» Work instructions: Give an exact copy of the line that has "before any state" and of every line below it, through the last, with nothing else.
• • • • •
-- ==== Sys2Proof/Machine/Control.lean ====
section
/-! DEFINITION. The control command NOP and the completion of an illegal word (40_control.md R144, R150). -/

namespace Sys2Proof.Machine

/-- NOP: `complete(OK)` (40_control.md R150). -/
def execNop (s : State) : StepResult := .next (complete .ok s)

/-- An illegal word: `fail ILLEGAL_COMMAND` before any state check and any bus transaction (40_control.md R144,
60_exceptions.md R265). -/
def illegalCommand (s : State) : StepResult := .next (complete .illegalCommand s)

end Sys2Proof.Machine
end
• • • • •
» Problem solution:
/-- An illegal word: `fail ILLEGAL_COMMAND` before any state check and any bus transaction (40_control.md R144,
60_exceptions.md R265). -/
def illegalCommand (s : State) : StepResult := .next (complete .illegalCommand s)

end Sys2Proof.Machine
end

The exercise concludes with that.